■ ACTIVITY
From the data below, repeat exactly the lines from the line with "-- ==== Sys2Proof/Tests/Slice0.lean" to the line with "let s0 : State", both included.

─── STORED DATA ───

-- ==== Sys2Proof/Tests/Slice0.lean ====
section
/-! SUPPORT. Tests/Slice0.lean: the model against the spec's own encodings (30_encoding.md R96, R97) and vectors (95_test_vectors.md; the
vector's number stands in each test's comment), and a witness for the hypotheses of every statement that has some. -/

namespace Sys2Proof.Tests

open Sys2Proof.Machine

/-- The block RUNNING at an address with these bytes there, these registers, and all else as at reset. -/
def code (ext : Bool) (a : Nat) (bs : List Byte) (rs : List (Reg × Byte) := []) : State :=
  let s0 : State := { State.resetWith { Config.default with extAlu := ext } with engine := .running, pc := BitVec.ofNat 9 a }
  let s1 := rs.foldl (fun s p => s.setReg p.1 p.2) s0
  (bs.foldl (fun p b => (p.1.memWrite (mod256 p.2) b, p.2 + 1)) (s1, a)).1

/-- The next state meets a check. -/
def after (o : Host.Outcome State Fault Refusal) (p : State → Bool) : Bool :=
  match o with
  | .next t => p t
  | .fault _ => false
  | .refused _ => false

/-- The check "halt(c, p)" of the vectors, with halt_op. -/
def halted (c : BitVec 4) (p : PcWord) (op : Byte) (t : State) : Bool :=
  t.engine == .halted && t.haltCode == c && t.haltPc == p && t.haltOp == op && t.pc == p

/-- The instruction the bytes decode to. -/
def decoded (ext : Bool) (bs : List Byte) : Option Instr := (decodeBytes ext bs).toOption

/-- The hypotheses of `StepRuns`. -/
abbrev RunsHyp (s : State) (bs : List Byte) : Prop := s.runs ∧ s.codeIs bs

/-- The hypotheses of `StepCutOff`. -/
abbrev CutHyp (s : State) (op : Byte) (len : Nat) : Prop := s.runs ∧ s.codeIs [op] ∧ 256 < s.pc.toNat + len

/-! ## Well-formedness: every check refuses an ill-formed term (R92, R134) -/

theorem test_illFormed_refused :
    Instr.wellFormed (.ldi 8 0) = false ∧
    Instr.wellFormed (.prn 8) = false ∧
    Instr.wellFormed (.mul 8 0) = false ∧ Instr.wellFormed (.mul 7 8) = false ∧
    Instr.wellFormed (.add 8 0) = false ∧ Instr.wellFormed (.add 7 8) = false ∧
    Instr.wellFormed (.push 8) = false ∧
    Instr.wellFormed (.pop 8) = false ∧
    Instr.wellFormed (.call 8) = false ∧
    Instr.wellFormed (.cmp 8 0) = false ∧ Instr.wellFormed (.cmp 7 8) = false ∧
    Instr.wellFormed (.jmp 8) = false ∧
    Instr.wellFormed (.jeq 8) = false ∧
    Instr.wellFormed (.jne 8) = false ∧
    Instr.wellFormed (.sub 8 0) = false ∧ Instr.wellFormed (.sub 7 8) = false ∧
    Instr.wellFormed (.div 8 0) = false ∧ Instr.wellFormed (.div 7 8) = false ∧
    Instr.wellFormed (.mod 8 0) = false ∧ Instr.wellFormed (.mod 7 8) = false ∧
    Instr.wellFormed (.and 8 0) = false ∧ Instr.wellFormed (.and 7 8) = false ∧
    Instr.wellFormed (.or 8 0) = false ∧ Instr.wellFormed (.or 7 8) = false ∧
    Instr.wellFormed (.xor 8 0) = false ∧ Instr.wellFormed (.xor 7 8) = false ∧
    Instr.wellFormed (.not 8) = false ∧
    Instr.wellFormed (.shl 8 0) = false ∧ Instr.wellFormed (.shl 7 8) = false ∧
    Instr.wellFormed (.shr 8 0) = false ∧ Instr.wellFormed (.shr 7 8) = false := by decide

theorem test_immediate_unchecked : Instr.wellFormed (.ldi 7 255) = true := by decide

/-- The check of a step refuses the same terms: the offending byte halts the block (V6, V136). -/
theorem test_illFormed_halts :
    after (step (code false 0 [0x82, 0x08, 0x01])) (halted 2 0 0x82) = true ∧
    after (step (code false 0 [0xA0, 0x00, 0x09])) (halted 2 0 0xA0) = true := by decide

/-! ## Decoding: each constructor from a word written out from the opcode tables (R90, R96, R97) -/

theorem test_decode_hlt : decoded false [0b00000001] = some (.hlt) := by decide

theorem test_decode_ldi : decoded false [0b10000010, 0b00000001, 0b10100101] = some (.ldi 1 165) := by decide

───
─── STORED DATA ───

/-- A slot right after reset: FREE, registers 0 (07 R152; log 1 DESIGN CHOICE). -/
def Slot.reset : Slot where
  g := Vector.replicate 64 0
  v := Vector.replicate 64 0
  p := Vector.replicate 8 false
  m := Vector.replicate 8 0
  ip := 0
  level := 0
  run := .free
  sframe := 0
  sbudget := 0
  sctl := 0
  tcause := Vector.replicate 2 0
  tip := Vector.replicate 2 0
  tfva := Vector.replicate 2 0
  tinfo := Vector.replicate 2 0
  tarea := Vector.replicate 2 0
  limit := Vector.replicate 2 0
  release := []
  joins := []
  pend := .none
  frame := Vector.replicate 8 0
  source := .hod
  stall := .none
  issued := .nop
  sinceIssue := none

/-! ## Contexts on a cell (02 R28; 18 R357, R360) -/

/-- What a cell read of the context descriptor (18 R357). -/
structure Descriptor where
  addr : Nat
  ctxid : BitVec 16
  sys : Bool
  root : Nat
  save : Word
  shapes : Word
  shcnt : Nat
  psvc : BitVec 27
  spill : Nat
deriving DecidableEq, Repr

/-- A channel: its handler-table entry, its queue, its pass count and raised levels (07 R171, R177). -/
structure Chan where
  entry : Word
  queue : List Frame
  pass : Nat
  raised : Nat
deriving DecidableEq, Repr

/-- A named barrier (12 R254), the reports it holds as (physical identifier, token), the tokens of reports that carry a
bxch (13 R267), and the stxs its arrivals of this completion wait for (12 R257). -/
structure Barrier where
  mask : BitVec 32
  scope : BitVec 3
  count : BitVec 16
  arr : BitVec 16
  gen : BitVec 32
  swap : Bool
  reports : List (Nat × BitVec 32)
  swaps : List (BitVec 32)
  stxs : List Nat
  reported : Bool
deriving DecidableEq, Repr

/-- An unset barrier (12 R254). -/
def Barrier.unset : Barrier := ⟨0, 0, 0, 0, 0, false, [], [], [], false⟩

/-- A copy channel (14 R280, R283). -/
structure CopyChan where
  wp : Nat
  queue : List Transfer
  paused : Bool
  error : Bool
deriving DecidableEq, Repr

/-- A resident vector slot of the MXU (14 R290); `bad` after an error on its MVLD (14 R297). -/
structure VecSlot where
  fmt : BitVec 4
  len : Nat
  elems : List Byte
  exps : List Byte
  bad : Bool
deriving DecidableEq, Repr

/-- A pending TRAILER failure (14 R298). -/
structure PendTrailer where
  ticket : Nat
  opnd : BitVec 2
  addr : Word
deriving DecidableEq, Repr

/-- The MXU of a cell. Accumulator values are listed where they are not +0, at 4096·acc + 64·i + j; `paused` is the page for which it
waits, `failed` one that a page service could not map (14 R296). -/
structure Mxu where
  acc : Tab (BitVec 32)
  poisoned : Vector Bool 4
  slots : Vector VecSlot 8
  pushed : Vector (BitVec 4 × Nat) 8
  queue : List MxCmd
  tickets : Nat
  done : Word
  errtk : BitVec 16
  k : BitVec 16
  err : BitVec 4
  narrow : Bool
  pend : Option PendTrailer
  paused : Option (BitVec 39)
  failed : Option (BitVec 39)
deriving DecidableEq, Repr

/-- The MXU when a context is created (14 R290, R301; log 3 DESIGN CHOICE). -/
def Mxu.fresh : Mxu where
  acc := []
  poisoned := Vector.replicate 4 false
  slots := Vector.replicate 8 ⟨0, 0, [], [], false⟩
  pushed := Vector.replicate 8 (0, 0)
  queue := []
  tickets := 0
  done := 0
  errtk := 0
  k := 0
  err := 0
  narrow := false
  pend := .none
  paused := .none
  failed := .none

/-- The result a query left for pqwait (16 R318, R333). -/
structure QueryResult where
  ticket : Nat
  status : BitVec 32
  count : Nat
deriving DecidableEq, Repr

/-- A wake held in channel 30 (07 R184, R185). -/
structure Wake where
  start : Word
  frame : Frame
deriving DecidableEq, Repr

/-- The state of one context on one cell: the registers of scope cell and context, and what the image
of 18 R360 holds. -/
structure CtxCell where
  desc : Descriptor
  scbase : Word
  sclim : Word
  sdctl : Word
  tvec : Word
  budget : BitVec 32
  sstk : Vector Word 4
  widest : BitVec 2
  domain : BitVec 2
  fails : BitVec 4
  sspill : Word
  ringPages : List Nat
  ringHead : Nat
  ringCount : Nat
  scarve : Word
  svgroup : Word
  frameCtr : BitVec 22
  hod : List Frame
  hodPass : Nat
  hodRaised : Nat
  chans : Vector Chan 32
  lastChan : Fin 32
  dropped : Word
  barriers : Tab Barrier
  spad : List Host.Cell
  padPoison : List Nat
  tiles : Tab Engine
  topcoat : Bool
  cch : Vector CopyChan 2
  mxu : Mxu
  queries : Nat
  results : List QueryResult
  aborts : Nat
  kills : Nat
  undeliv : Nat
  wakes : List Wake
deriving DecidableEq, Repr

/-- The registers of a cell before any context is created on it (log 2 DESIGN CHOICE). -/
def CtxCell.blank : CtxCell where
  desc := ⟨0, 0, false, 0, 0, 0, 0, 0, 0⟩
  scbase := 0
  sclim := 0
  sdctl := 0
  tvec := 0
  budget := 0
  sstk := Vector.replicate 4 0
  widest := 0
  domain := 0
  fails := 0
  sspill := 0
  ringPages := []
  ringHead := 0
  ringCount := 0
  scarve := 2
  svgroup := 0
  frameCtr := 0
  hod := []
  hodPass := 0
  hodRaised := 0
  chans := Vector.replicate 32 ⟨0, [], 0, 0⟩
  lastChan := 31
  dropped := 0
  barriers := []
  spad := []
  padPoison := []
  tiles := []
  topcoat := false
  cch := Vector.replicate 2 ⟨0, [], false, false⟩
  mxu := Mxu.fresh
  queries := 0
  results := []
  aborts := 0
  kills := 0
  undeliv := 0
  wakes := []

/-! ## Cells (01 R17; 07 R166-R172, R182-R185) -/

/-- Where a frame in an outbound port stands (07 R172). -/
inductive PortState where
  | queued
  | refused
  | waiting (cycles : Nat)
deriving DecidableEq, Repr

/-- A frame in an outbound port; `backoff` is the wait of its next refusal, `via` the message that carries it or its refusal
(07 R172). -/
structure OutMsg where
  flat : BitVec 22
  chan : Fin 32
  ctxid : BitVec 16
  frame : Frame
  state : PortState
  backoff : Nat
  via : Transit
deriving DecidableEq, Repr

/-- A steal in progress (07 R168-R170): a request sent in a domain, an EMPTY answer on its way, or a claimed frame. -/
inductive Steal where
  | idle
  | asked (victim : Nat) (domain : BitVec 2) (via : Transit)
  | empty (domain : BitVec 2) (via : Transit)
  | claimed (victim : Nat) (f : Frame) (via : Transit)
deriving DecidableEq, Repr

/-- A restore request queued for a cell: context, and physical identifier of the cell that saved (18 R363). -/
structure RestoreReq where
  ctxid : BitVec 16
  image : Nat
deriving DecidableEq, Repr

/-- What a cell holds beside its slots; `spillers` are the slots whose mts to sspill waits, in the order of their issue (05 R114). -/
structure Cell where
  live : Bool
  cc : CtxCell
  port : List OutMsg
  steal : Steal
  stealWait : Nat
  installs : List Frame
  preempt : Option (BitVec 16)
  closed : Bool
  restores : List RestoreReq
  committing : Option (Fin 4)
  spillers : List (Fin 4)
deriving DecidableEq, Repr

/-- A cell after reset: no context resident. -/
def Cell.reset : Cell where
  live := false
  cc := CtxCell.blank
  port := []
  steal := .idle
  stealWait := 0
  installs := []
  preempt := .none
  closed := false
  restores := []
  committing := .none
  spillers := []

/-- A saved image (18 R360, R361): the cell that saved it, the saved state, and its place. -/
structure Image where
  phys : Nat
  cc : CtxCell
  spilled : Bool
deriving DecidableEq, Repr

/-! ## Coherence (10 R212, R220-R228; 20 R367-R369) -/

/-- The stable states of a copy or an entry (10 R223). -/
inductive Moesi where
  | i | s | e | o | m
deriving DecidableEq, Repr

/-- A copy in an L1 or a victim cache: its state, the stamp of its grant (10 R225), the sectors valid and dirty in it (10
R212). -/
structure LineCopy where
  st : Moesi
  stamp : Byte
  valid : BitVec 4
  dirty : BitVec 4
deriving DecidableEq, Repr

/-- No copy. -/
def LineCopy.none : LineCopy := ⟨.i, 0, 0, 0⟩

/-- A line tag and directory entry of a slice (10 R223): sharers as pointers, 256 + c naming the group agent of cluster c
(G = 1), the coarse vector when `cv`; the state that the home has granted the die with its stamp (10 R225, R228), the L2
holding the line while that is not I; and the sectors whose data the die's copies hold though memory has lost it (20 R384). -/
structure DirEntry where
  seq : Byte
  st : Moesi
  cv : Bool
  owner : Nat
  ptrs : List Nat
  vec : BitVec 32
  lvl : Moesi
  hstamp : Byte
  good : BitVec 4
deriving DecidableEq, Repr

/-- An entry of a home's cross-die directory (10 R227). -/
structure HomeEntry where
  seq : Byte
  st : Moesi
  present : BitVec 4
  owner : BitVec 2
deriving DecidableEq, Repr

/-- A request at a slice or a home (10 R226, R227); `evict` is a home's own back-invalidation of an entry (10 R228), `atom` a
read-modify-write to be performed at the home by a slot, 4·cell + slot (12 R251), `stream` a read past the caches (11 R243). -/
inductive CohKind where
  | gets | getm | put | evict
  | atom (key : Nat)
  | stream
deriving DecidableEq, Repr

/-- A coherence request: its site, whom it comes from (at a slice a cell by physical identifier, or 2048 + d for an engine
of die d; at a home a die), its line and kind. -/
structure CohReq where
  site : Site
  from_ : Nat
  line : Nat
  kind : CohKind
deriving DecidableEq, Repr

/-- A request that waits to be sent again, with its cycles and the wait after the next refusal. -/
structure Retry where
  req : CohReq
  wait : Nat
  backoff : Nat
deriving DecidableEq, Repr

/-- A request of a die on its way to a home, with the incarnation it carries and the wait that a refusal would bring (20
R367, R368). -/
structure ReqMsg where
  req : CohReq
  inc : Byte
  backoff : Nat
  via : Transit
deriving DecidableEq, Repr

───
─── STORED DATA ───

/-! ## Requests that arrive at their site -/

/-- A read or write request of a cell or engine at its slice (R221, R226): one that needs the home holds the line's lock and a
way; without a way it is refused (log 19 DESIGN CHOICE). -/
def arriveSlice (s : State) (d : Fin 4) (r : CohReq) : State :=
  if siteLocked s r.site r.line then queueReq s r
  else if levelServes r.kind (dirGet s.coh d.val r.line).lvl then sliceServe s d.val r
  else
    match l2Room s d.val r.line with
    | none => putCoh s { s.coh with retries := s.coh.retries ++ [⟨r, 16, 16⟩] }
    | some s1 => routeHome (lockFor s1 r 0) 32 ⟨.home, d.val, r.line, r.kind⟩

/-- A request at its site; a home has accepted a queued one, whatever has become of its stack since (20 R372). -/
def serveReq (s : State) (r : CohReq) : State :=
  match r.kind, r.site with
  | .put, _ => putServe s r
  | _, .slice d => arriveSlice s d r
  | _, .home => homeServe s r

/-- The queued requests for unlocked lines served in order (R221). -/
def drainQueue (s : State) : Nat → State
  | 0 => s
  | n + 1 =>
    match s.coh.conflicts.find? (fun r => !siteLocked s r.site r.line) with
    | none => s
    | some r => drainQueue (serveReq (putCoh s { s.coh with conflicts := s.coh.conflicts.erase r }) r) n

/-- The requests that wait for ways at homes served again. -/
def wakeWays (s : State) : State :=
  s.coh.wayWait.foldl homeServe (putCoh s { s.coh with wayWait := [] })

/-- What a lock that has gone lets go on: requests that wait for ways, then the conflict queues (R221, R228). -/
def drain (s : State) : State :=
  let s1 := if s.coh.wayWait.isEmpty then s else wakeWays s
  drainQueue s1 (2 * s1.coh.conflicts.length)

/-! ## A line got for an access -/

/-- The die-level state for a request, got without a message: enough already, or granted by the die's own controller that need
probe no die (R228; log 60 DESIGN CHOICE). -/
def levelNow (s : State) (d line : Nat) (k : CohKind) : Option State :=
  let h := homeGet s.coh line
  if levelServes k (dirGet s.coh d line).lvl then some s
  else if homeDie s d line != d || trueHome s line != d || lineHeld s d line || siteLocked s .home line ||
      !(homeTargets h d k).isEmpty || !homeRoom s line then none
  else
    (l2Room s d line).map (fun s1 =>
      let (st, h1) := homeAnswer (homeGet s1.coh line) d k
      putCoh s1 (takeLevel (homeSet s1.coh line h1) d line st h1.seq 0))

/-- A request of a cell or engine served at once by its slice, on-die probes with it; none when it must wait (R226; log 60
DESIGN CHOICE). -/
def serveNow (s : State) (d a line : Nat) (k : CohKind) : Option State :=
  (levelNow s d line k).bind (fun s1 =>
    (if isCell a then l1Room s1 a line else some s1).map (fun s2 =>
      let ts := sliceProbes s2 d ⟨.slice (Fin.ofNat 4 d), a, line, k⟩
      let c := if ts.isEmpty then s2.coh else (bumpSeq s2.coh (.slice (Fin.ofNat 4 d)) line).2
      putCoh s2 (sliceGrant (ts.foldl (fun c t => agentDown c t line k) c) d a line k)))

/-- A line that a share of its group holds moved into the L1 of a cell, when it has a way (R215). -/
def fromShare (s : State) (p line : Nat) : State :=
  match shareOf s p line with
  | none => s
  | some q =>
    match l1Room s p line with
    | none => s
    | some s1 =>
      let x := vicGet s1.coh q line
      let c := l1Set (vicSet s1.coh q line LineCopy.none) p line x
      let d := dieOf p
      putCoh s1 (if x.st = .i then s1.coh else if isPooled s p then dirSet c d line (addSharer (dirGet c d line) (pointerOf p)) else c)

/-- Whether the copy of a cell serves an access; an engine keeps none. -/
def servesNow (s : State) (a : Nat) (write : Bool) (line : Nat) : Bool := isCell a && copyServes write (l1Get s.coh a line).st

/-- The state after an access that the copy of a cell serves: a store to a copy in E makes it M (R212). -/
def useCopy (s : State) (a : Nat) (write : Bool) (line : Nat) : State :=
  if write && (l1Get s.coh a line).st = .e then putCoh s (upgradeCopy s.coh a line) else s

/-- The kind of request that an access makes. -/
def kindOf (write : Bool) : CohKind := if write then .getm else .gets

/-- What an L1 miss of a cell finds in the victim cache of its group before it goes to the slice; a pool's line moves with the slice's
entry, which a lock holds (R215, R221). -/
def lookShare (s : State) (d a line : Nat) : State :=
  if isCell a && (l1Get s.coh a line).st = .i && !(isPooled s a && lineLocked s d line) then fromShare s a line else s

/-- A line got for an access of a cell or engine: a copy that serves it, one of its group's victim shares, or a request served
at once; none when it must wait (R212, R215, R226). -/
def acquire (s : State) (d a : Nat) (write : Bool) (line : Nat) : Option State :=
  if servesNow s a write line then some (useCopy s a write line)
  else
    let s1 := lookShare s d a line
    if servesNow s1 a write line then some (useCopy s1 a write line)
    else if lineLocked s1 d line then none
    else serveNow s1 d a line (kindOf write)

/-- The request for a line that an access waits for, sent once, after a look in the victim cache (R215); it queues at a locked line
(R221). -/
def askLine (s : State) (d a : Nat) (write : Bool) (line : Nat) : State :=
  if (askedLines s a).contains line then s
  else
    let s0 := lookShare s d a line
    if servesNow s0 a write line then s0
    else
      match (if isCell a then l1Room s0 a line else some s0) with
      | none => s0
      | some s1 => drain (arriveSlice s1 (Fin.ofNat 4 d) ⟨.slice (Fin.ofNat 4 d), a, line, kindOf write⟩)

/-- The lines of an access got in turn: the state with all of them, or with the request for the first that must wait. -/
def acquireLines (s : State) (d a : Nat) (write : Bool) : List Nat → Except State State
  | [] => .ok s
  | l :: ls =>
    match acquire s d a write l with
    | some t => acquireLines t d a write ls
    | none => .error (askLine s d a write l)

───

■ YOUR SOLUTION
-- ==== Sys2Proof/Tests/Slice0.lean ====
section
/-! SUPPORT. Tests/Slice0.lean: the model against the spec's own encodings (30_encoding.md R96, R97) and vectors (95_test_vectors.md; the
vector's number stands in each test's comment), and a witness for the hypotheses of every statement that has some. -/

namespace Sys2Proof.Tests

open Sys2Proof.Machine

/-- The block RUNNING at an address with these bytes there, these registers, and all else as at reset. -/
def code (ext : Bool) (a : Nat) (bs : List Byte) (rs : List (Reg × Byte) := []) : State :=
  let s0 : State := { State.resetWith { Config.default with extAlu := ext } with engine := .running, pc := BitVec.ofNat 9 a }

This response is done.